Your task is to copy every line of the entries that contains "WindowsLaidOut".

BEGIN Extracted material

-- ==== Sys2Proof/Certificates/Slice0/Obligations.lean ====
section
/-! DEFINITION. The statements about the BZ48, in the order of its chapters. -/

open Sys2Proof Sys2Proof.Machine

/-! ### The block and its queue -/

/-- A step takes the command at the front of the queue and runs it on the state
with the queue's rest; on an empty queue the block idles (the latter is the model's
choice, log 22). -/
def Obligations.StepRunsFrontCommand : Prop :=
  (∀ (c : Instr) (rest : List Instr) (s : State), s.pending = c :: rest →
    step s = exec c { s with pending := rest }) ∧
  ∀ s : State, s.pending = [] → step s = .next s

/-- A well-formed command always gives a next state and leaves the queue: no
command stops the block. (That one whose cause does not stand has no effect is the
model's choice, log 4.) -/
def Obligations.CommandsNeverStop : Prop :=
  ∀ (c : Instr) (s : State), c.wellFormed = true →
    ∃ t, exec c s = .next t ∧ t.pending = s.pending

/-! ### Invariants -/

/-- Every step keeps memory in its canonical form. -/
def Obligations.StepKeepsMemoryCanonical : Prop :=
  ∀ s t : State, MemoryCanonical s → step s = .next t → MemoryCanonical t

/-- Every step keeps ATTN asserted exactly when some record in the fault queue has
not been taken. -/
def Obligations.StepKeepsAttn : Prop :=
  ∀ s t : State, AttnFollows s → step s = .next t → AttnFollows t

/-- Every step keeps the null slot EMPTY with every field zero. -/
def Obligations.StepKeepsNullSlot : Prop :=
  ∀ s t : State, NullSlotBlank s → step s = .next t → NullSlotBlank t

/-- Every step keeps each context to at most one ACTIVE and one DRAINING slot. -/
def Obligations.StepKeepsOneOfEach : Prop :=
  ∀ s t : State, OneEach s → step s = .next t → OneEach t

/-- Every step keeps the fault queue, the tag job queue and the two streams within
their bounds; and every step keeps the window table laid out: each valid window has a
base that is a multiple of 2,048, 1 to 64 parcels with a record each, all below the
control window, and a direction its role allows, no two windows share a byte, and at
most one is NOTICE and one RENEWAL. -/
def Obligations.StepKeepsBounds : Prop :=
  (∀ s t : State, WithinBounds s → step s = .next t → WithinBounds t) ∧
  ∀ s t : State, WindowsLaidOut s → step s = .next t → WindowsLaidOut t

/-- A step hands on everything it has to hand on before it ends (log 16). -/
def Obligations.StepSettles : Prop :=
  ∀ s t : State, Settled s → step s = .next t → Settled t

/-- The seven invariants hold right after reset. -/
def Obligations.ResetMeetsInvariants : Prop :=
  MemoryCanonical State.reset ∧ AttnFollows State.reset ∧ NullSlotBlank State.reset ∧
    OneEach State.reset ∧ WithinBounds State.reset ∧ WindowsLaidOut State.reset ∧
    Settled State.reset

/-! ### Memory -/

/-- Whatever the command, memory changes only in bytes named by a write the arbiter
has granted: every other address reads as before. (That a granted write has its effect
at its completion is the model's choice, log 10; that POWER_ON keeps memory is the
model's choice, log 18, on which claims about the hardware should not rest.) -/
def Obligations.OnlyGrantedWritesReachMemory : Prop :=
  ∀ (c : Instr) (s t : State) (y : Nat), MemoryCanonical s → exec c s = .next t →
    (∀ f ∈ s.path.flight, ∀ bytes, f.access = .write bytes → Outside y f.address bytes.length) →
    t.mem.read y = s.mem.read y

END Extracted material

### Reply
  ∀ s t : State, WindowsLaidOut s → step s = .next t → WindowsLaidOut t
    OneEach State.reset ∧ WithinBounds State.reset ∧ WindowsLaidOut State.reset ∧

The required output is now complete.